Was it possible that I just had some sort of a natural chronic endocannabinoid deficiency?

No pun intended. That was my operating assumption. When I first let the flood gates loose. I got a medical cannabis card and took myself medication to the next level.

Timmen Cermak is a medical doctor based in Mill Valley, California, who I had actually encountered through his writings back all the way in 2010. He specializes in addiction and specifically cannabis. His patients are marijuana addicts who come to him wondering how it is that they became addicted to something that people told them wasn’t supposed to be addictive, and his writings that I had read kind of made sense and represented a little bit of a fly in the ointment with respect to my preferred narrative about being able to stay high all the time.
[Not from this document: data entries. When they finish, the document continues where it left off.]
theorem legal_of_bounds {c : Cfg} (h1 : 1 ≤ c.slave.toNat) (h2 : c.slave.toNat ≤ 247) : c.legal = true := by
  simp [Cfg.legal, h1, h2]

/-! ### `collect` -/

/-- The result of a transaction, a function of the request and the answer alone (R154, R155, R159). -/
def transactionResult (r : Request) (raw : List Byte) : TransactionResult :=
  if raw.length < expectedLength r.k r.b then .failed .timeout else decodeFor r raw

theorem collectedResult_eq (h : s.explen = expectedLength s.req.k s.req.b) :
    collectedResult s = transactionResult s.req (answer s.explen s) := by
  rw [collectedResult, transactionResult, ← h]

theorem transactionResult_of_short {r : Request} {raw : List Byte} (h : raw.length < expectedLength r.k r.b) :
    transactionResult r raw = .failed .timeout := if_pos h

/-- A read that is not short has the result of `DEC.RD`, within its precondition. -/
theorem exec_decRd_transactionResult {r : Request} {raw : List Byte} (hk : r.k = .readHoldingRegisters)
    (h : expectedLength r.k r.b ≤ raw.length) (s : State) :
    ∃ t, exec (.decRd raw r.b) s = .next t ∧ t.out = some (.decoded (transactionResult r raw)) := by
  refine exec_decRd_out (by rwa [hk] at h) ?_ s
  rw [transactionResult, if_neg (Nat.not_lt.2 h), decodeFor, hk]

/-- A write whose answer is not short has the result of `DEC.WR`. -/
theorem exec_decWr_transactionResult {r : Request} {raw : List Byte} (hk : r.k = .writeSingleRegister)
    (h : expectedLength r.k r.b ≤ raw.length) (s : State) :
    ∃ t, exec (.decWr raw) s = .next t ∧ t.out = some (.decoded (transactionResult r raw)) := by
  refine exec_decWr_out ?_ s
  rw [transactionResult, if_neg (Nat.not_lt.2 h), decodeFor, hk]

theorem finish_eq (s : State) (r : TransactionResult) :
    s.finish r = { s with result := some r, seq := if r.isOk then .decoded else .failed } := by
  cases r <;> rfl

theorem received_eq (s : State) :
    s.received = { s with
      rxbuf := answer s.explen s
      rxlen := (answer s.explen s).length
      rx := (afterAnswer s.explen s).rx
      arrivals := (afterAnswer s.explen s).arrivals
      freeReads := (afterAnswer s.explen s).freeReads } := by
  obtain ⟨rx, arrivals, k, he⟩ := afterAnswer_spec s s.explen
  rw [State.received, he]

/-- `collect` writes what the adapter answered, the scratch, and the result with the state that goes with it. -/
theorem collected_eq (s : State) :
    s.collected = { s.received with
      acc := collectedAcc s
      result := some (collectedResult s)
      seq := if (collectedResult s).isOk then .decoded else .failed } := by
  rw [← s.collected_acc]
  rcases s.collected_cases with ⟨hlt, he⟩ | ⟨heq, he⟩
  · rw [collectedResult, if_pos hlt, he]
    rfl
  · rw [collectedResult, if_neg heq.not_lt, he, finish_eq]
    rfl

/-- With the expected length of a read covered, `collect` calls no decoder outside its precondition (R126). -/
theorem collectDefined_of_explen (h : s.explen = expectedLength s.req.k s.req.b) : s.collectDefined = true := by
  unfold State.collectDefined
  split
  next hk => simp [h, hk, expectedLength]
  · rfl

end Sys2Proof.Machine

namespace Sys2Proof

open Machine

/-- Settles O29: `issue` is the latches and one `TX.WRITE` (`issued_eq_latched`). -/
theorem issueEffect : Obligations.IssueEffect := by
  unfold Obligations.IssueEffect
  intro k a b s hs h1 h2
  have hissue := execIssue_of_idle (packCmd k a b) hs (legal_of_bounds h1 h2)
  rw [issued_eq_latched, State.latched, ← take_six_requestFrame, requestOf_packCmd] at hissue
  cases k <;> exact ⟨_, _, _, hissue, rfl, rfl, rfl⟩

/-- Settles O32: `collect` is one `RX.READ` and the assignment of its result (`collected_eq`). -/
theorem collectEffect : Obligations.CollectEffect := by
  unfold Obligations.CollectEffect
  intro s hs hn
  refine ⟨s.collected, _, answer s.explen s, collectedResult s,
    execCollect_of_awaitingResponse hs (collectDefined_of_explen hn), rfl, rfl, answer_length_le s s.explen, ?_, ?_⟩
  · rw [State.collected_acc, collected_eq, received_eq]
    rfl
  · rw [collectedResult_eq hn, hn]
    exact ⟨transactionResult_of_short, fun hl hk => exec_decRd_transactionResult hk hl.ge s,
      fun hl hk => exec_decWr_transactionResult hk hl.ge s⟩

end Sys2Proof
end

section
/-! SUPPORT. The two commands (43_transaction_sequencer.md sections 3 to 5, R154 to R156, R160): one frame, one read, one
result, and the three steps that lead to it. -/

namespace Sys2Proof.Machine

variable {s : State} {i : Instr} {o : Offer} {rest : List Offer}

/-! ### A whole transaction as one assignment -/

/-- The frame of the command has been written, and nothing else has been done. -/
def State.written (s : State) (w : CmdWord) : State := emitTx (requestFrame s.cfg.slave (requestOf w)) s

/-- How many bytes the command reads (R148). -/
def readLength (w : CmdWord) : Nat := expectedLength (requestOf w).k (requestOf w).b

/-- Before `collect` the state is that of the frame written, but for the registers of the core. -/
theorem turnedAround_issued (s : State) (w : CmdWord) :
    (s.issued w).turnedAround = ((s.written w).withStale (requestOf w) (crc16 (requestBody s.cfg.slave (requestOf w)))
      (requestFrame s.cfg.slave (requestOf w)) [] (readLength w) 0 none).withSeq .awaitingResponse := by
  rw [turnedAround_of_sent (s.issued_seq w), issued_eq_latched, State.written,
    emitTx_of_congr _ (u := s) (s := s) rfl rfl rfl rfl]
  rfl

theorem afterAnswer_withStale_withSeq (n : Nat) (s : State) (req : Request) (acc : Word) (txbuf rxbuf : List Byte)
    (explen rxlen : Nat) (result : Option TransactionResult) (q : Seq) :
    afterAnswer n ((s.withStale req acc txbuf rxbuf explen rxlen result).withSeq q) =
      ((afterAnswer n s).withStale req acc txbuf rxbuf explen rxlen result).withSeq q := by
  cases s with
  | mk => unfold afterAnswer State.withStale State.withSeq; dsimp only; split <;> rfl

/-- The one read of the transaction is made after the frame was written. -/
theorem answer_turnedAround_issued (s : State) (w : CmdWord) :
    answer (s.issued w).turnedAround.explen (s.issued w).turnedAround = answer (readLength w) (s.written w) := by
  rw [turnedAround_issued]
  exact answer_congr _ rfl rfl rfl rfl

/-- The result of a transaction is the function form of its request and its answer (R154, R155). -/
theorem collectedResult_turnedAround_issued (s : State) (w : CmdWord) :
    collectedResult (s.issued w).turnedAround =
      transactionResult (requestOf w) (answer (readLength w) (s.written w)) := by
  rw [collectedResult_eq (by simp), answer_turnedAround_issued, State.turnedAround_req, State.issued_req]

/-- A transaction from `Idle` is one answer to a read after the frame was written, and the registers of the core (R154, R155). -/
theorem transaction_eq (w : CmdWord) (hs : s.seq = .idle) :
    s.transaction w = { afterAnswer (readLength w) (s.written w) with
      req := requestOf w
      txbuf := requestFrame s.cfg.slave (requestOf w)
      explen := readLength w
      rxbuf := answer (readLength w) (s.written w)
      rxlen := (answer (readLength w) (s.written w)).length
      acc := collectedAcc (s.issued w).turnedAround
      result := some (transactionResult (requestOf w) (answer (readLength w) (s.written w)))
      res := s.res ++ [transactionResult (requestOf w) (answer (readLength w) (s.written w))] } := by
  have hseq : (afterAnswer (readLength w) (s.written w)).seq = .idle := by simpa [State.written] using hs
  have hres : (afterAnswer (readLength w) (s.written w)).res = s.res := by simp [State.written]
  rw [State.transaction, State.retired, collected_eq, collectedResult_turnedAround_issued, State.received,
    answer_turnedAround_issued, turnedAround_issued, afterAnswer_withStale_withSeq, ← hseq, ← hres]
  rfl

/-- What both commands do: one `TX.WRITE`, one `RX.READ` after it, one result. -/
theorem transfer_effect {w : CmdWord} {r : Request} (hw : requestOf w = r) (hs : s.seq = .idle) (hl : s.cfg.legal = true) :
    ∃ (t v : State) (raw : List Byte),
      exec (.rxRead (expectedLength r.k r.b)) (emitTx (requestFrame s.cfg.slave r) s) = .next v ∧
        v.out = some (.bytes raw) ∧ transfer w s = .next t ∧
        t = { v with
          out := s.out
          req := r
          txbuf := requestFrame s.cfg.slave r
          explen := expectedLength r.k r.b
          rxbuf := raw
          rxlen := raw.length
          acc := t.acc
          result := t.result
          res := t.res } ∧
        t.seq = .idle ∧ t.tx = s.tx ++ [requestFrame s.cfg.slave r] ∧
        t.result = some (transactionResult r raw) ∧ t.res = s.res ++ [transactionResult r raw] := by
  subst hw
  have hout : (afterAnswer (readLength w) (s.written w)).out = s.out := by simp [State.written]
  refine ⟨_, _, _, rfl, rfl, transfer_of_idle w hs hl, ?_, s.transaction_seq w, s.transaction_tx w, ?_, ?_⟩
  · rw [transaction_eq w hs, ← hout]
    rfl
  · rw [transaction_eq w hs]
    rfl
  · rw [transaction_eq w hs]
    rfl

/-! ### A command made step by step -/

/-- A move of the host is taken in `Idle`, when the Reconciler is not at work. -/
theorem step_of_host_of_idle (hd : decode o = .instr i) (hm : mover i = .host) (hp : s.prog = o :: rest)
    (hs : s.seq = .idle) (hh : s.host = none) : step s = exec i { s with prog := rest } :=
  step_of_run hd hp (by rw [admission_of_host hm, if_pos ⟨hs, hh⟩])

/-- From the command issued, with no offer, the machine's own next two steps end in a result (R151, R152). -/
theorem core_run_two_issued (w : CmdWord) (hp : s.prog = []) :
    core.run 2 (s.issued w) = .next (s.issued w).turnedAround.collected := by
  have hturn : step (s.issued w) = .next (s.issued w).turnedAround := step_of_sent (by simpa using hp) (by simp)
  have hcollect : step (s.issued w).turnedAround = .next (s.issued w).turnedAround.collected :=
    step_of_awaitingResponse (by simpa using hp) (by simp) (collectDefined_of_issued s w)
  exact (run_succ_of_step (M := core) hturn 1).trans (run_succ_of_step (M := core) hcollect 0)

end Sys2Proof.Machine

namespace Sys2Proof

open Machine

/-- Settles O35: the command is `transfer` of a word that stands for a read (`transfer_effect`). -/
theorem xferRdEffect : Obligations.XferRdEffect := by
  unfold Obligations.XferRdEffect
  intro start q s hs hl
  obtain ⟨t, v, raw, hread, hout, ht, heq, hseq, htx, hresult, hres⟩ :=
    transfer_effect (requestOf_packCmd false start q) hs hl
  exact ⟨t, _, v, raw, rfl, hread, hout, ht, heq, hseq, htx, _, hresult, hres,
    fun h => transactionResult_of_short h, fun h => exec_decRd_transactionResult (r := ⟨_, start, q⟩) rfl h s⟩

/-- Settles O36: the command is `transfer` of a word that stands for a write (`transfer_effect`). -/
theorem xferWrEffect : Obligations.XferWrEffect := by
  unfold Obligations.XferWrEffect
  intro address value s hs hl
  obtain ⟨t, v, raw, hread, hout, ht, heq, hseq, htx, hresult, hres⟩ :=
    transfer_effect (requestOf_packCmd true address value) hs hl
  exact ⟨t, _, v, raw, rfl, hread, hout, ht, heq, hseq, htx, _, hresult, hres,
    fun h => transactionResult_of_short h, fun h => exec_decWr_transactionResult (r := ⟨_, address, value⟩) rfl h s⟩

/-- Settles O38: the command is issued, the machine's own next two steps lead to a result (`core_run_two_issued`), and a third
ends the transaction (`core_run_issued`), as the step with the whole command does. -/
theorem transactionTerminates : Obligations.TransactionTerminates := by
  unfold Obligations.TransactionTerminates
  intro w s hs hh hl hp
  have hissue : step s = .next (State.issued { s with prog := [] } w) :=
    (step_of_host_of_idle (o := .op (.issue w)) rfl rfl hp hs hh).trans (execIssue_of_idle w hs hl)
  have hcommand : step { s with prog := [.cmdWord w] } = .next (State.transaction { s with prog := [] } w) := by
    rw [step_of_host_of_idle (s := { s with prog := [.cmdWord w] }) rfl (mover_decodeCmd w) rfl hs hh, exec_decodeCmd]
    exact transfer_of_idle w hs hl
  refine ⟨_, ?_, collected_seq_done (State.issued { s with prog := [] } w).turnedAround, ?_⟩
  · exact (run_succ_of_step (M := core) hissue 2).trans (core_run_two_issued w rfl)
  · rw [hcommand]
    exact (run_succ_of_step (M := core) hissue 3).trans (core_run_issued w rfl)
They were an inconvenient truth about the nature of marijuana as it relates to our natural physiology.

[00:05:21]

Timmen Cermak: These days, most people know that they have natural cannabinoids in their brain, and most people know that there are receptors — you have a natural cannabinoid-like chemistry in your brain. What the THC does is that it hits those receptors, and it hits them much stronger — activates them a great deal more, and for much, much longer than your natural cannabinoids can.

Charlie Deist: So that’s Dr. Cermak, and he says you can think about these natural endogenous cannabinoids, sort of like the body and brain’s own internal supply of marijuana. It’s like endorphins, which are our body’s natural opioids, except that these ancient receptors and neurotransmitters, like our endocannabinoids, our endorphins, they predate the marijuana and opium plant. But maybe just maybe I had hoped this plant had come along at just the right time as an aid to nature — no, an improvement to nature! — to supercharge our endocannabinoid system.

My question for Dr. Cermak was this, why can’t we stay high all the time?

Timmen Cermak: Well, you end up with a chronic deficiency at that point. Once you’ve got that chronic deficiency of receptor sites, you don’t have to stop using completely in order to fall into some of the symptoms of a cannabinoid deficiency.

Just reducing your use enough, like maybe sleeping for eight or nine hours is enough that when you get up, you’re already then in a state in which there are an insufficient number of receptors, for the natural cannabinoids to be able to be stimulating, and you need the excessive stimulation of the THC to sort of come back up to normal.

So you can wake up with feelings of irritability, and restlessness, and the kind of boredom that are signs of using too frequently. And so you haven’t really stopped using, it’s just that you had a long enough break that some of the signs start re-emerging.

[00:07:27]

Charlie Deist: If I’m being honest, this sounds pretty familiar. I rode this rollercoaster for long enough to know the pattern all too well: wake up, get high, start coming down, get high again. With each cycle, it would take just a little bit more outside stimulus to get back to the same high, until eventually I’d have to smoke a certain amount just to get back to my normal functioning baseline that characterizes the natural pulsing of a healthy endocannabinoid system.

Coffee drinkers might be familiar with the same rollercoaster. It’s basically just the idea of tolerance, and it applies to just about any mind-altering substance, whether caffeine, alcohol, nicotine, opium, or yes, weed. Use them long enough in sufficient quantities, and eventually you’ll start to invert the effects.

I learned from Dr. Cermak, however, that cannabis is somewhat unique among all of these drugs.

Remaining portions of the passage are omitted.